# Graph analysis - googleinterns/data-dependency-graph-analysis GitHub Wiki

## Introduction

Two modules analyse a graph stored as an graphml format.

Graph is read using networkx, and features are extracted into Pandas dataframes. Visualisations are created, using dataframes with Altair - Python library for visualisations based on Vega & Vega-lite. The chart is converted to json and rendered in a Flask app. There are two separate apps, one for analysis of two connected datasets in a graph (A->B analysis), and another for graph structure understanding.

### A->B analysis

In this module we take two datasets - upstream and downstream, and analyse paths between them.

**Usage**

```
python3 graph_analysis/a_b_app.py \
--dataset_A 1069 \
--dataset_B 8770 \
--graph_path "graph_1_10.graphml"
```

Parameters:

- dataset_A - id of an upstream dataset
- dataset_B - id of a downstream dataset
- graph_path - path to a graph in graphml format

**Paths between two nodes**

Between two datasets we find all possible paths of datasets and systems, and take top n shortest paths to visualise.

**SLO**

For the shortest path we look for slo of each dataset processing time and visualise the slo for the whole path.

**Data integrity**

To understand data integrity metrics for the shortest path we create graphs to understand reconstruction, regeneration and backup restoration times.

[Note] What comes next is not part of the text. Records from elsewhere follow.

-- ==== Sys2Proof/Machine/Container.lean ====
section
/-! DEFINITION. The host's Container Codec (R127 to R135): header, checksum, and the four operations, which reach the
engine only through RESET, INIT and CRYPT. Host software: no rule of the engine depends on it. -/

namespace Sys2Proof.Machine

/-- Why a host operation stops: an error of R137, or an engine fault, which in this host never occurs (R167, log 22). -/
inductive HostStop where
  | error (e : HostError)
  | engineFault
  deriving DecidableEq, Repr

/-- The magic tag `"ENC1"` (R127, R128). -/
def magic : List Byte := [0x45, 0x4E, 0x43, 0x31]

/-- `ContainerHeader` without its fixed magic (R127): two 32-bit integers, read as signed. -/
structure ContainerHeader where
  originalSize : Word
  checksum : Word
  deriving DecidableEq, Repr

/-- The length of a header (R127). -/
def headerLength : Nat := 12

/-- The largest plaintext, `BUFFER_CAPACITY - 12` (R127, R135). -/
def maxPlaintext : Nat := Config.bufferCapacity - headerLength

/-- `checksum(data, length)` (R129). -/
def checksum (data : List Byte) : Word := data.foldl (fun sum b => ((sum + b.setWidth 32) * 31) &&& 0xFFFFFF) 0

/-- `is_container(bytes)` (R130). -/
def isContainer (bytes : List Byte) : Bool := decide (bytes.take 4 = magic)

/-- The bytes of a header (R128). -/
def ContainerHeader.bytes (h : ContainerHeader) : List Byte := magic ++ le32Bytes h.originalSize ++ le32Bytes h.checksum

/-- The 32-bit integer at an offset, least significant byte first (R128). -/
def wordAt (bytes : List Byte) (offset : Nat) : Word :=
  le32 (bytes.getD offset 0) (bytes.getD (offset + 1) 0) (bytes.getD (offset + 2) 0) (bytes.getD (offset + 3) 0)

/-- Step 1 of `decrypt` (R132, D37): a size outside 1 to 4084 is a format error too. -/
def parseHeader (container : List Byte) : Except HostError ContainerHeader :=
  let h : ContainerHeader := ⟨wordAt container 4, wordAt container 8⟩
  if container.length < headerLength then .error .format
  else if ¬ isContainer container then .error .format
  else if h.originalSize.toInt ≤ 0 ∨ (maxPlaintext : Int) < h.originalSize.toInt then .error .format
  else .ok h

/-- `crypt` on a fresh engine (R56 `ENCRYPT`, R131 step 4, R142): the three events are run from reset and the data of
the second response is the result. -/
def freshCrypt (key iv : Block) (data : List Byte) : Except HostStop (List Byte) :=
  match runEvents (Pseudo.encrypt key iv data).events State.reset with
  | .next s =>
    match s.responses with
    | [.ok .empty, .ok (.data out)] => .ok out
    | _ => .error .engineFault
  | _ => .error .engineFault

/-- Steps 3 to 5 of `encrypt` (R131). -/
def sealPlaintext (ek : ExpandedKey) (plaintext : List Byte) : Except HostStop (List Byte) :=
  match freshCrypt ek.cipherKey ek.cipherIv plaintext with
  | .error e => .error e
  | .ok ciphertext =>
    .ok (ContainerHeader.bytes ⟨BitVec.ofNat 32 plaintext.length, checksum plaintext⟩ ++ ciphertext)

/-- The capacity rule, strict (R135). -/
def checkCapacity (plaintext : List Byte) : Except HostError Unit :=
  if maxPlaintext < plaintext.length then .error .capacityExceeded else .ok ()

/-- Steps 1 and 2 of `encrypt`, then the capacity rule (R131, R135; the order is log 19). -/
def checkPlaintext (plaintext : List Byte) : Except HostError Unit :=
  if isContainer plaintext then .error .alreadyEncrypted
  else if plaintext.isEmpty then .error .emptyInput
  else checkCapacity plaintext

/-- `encrypt` with the key material given by the caller (R131, R144). -/
def encryptWith (ek : ExpandedKey) (plaintext : List Byte) : Except HostStop (List Byte) :=
  match checkPlaintext plaintext with
  | .error e => .error (.error e)
  | .ok _ => sealPlaintext ek plaintext

/-- Steps 3 to 5 of `decrypt` (R132): what follows the first `original_size` bytes is ignored. -/
def openCiphertext (ek : ExpandedKey) (h : ContainerHeader) (body : List Byte) : Except HostStop (List Byte) :=
  match freshCrypt ek.cipherKey ek.cipherIv (body.take h.originalSize.toNat) with
  | .error e => .error e
  | .ok plaintext => if checksum plaintext = h.checksum then .ok plaintext else .error (.error .integrity)

/-- Steps 1 and 2 of `decrypt` (R132). -/
def checkContainer (container : List Byte) : Except HostError ContainerHeader :=
  match parseHeader container with
  | .error e => .error e
  | .ok h => if (container.drop headerLength).length < h.originalSize.toNat then .error .truncated else .ok h

/-- `decrypt` with the key material given by the caller (R132, R144). -/
def decryptWith (ek : ExpandedKey) (container : List Byte) : Except HostStop (List Byte) :=
  match checkContainer container with
  | .error e => .error (.error e)
  | .ok h => openCiphertext ek h (container.drop headerLength)

/-- The separator of `append` and `prepend` (R133). -/
def newline : Byte := 0x0A

/-- `decrypt`, then steps 3 to 5 of `encrypt` over a new plaintext made from the old one (R133, R135). -/
def reseal (ek : ExpandedKey) (container : List Byte) (combine : List Byte → List Byte) :
    Except HostStop (List Byte) :=
  match decryptWith ek container with
  | .error e => .error e
  | .ok old =>
    match checkCapacity (combine old) with
    | .error e => .error (.error e)
    | .ok _ => sealPlaintext ek (combine old)

/-- `append` (R133). -/
def appendWith (ek : ExpandedKey) (container extra : List Byte) : Except HostStop (List Byte) :=
  reseal ek container fun old => old ++ newline :: extra

/-- `prepend` (R134). -/
def prependWith (ek : ExpandedKey) (container extra : List Byte) : Except HostStop (List Byte) :=
  reseal ek container fun old => extra ++ newline :: old

/-! ### The operations from a password (R131 to R134); the key is derived where the steps say so -/

/-- The key material of a password, an error being the host's. -/
def deriveKey (seed0 : Word) (password : List Byte) : Except HostStop ExpandedKey :=
  match expand seed0 password with
  | .error e => .error (.error e)
  | .ok ek => .ok ek

/-- `encrypt(password, plaintext)` (R131). -/
def encrypt (seed0 : Word) (password plaintext : List Byte) : Except HostStop (List Byte) :=
  match checkPlaintext plaintext with
  | .error e => .error (.error e)
  | .ok _ =>
    match deriveKey seed0 password with
    | .error e => .error e
    | .ok ek => sealPlaintext ek plaintext

/-- An operation on an existing container: steps 1 and 2 of `decrypt` (R132), then the key, then the rest. -/
def onContainer (seed0 : Word) (password container : List Byte)
    (operation : ExpandedKey → Except HostStop (List Byte)) : Except HostStop (List Byte) :=
  match checkContainer container with
  | .error e => .error (.error e)
  | .ok _ =>
    match deriveKey seed0 password with
    | .error e => .error e
    | .ok ek => operation ek

/-- `decrypt(password, container_bytes)` (R132). -/
def decrypt (seed0 : Word) (password container : List Byte) : Except HostStop (List Byte) :=
  onContainer seed0 password container fun ek => decryptWith ek container

/-- `append(password, container_bytes, extra_text)` (R133). -/
def append (seed0 : Word) (password container extra : List Byte) : Except HostStop (List Byte) :=
  onContainer seed0 password container fun ek => appendWith ek container extra

/-- `prepend(password, container_bytes, extra_text)` (R134). -/
def prepend (seed0 : Word) (password container extra : List Byte) : Except HostStop (List Byte) :=
  onContainer seed0 password container fun ek => prependWith ek container extra

end Sys2Proof.Machine
end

### Graph structure analysis

In this module we look into graph structure, more specifically cycles in a graph, and nodes input and outputs.

**Usage**

```
python3 graph_analysis/graph_app.py \
--graph_path "graph_1_10.graphml"
```

Parameters:

- graph_path - path to a graph in graphml format

**Cycles**

Here we get all the cycles in a graph, count them, save to a file. We also visualise count of unique nodes of a type in cycles.

**Nodes input / output**

We count different elements in groups, and visualise density. You can observe that most collections have up to 5 elements.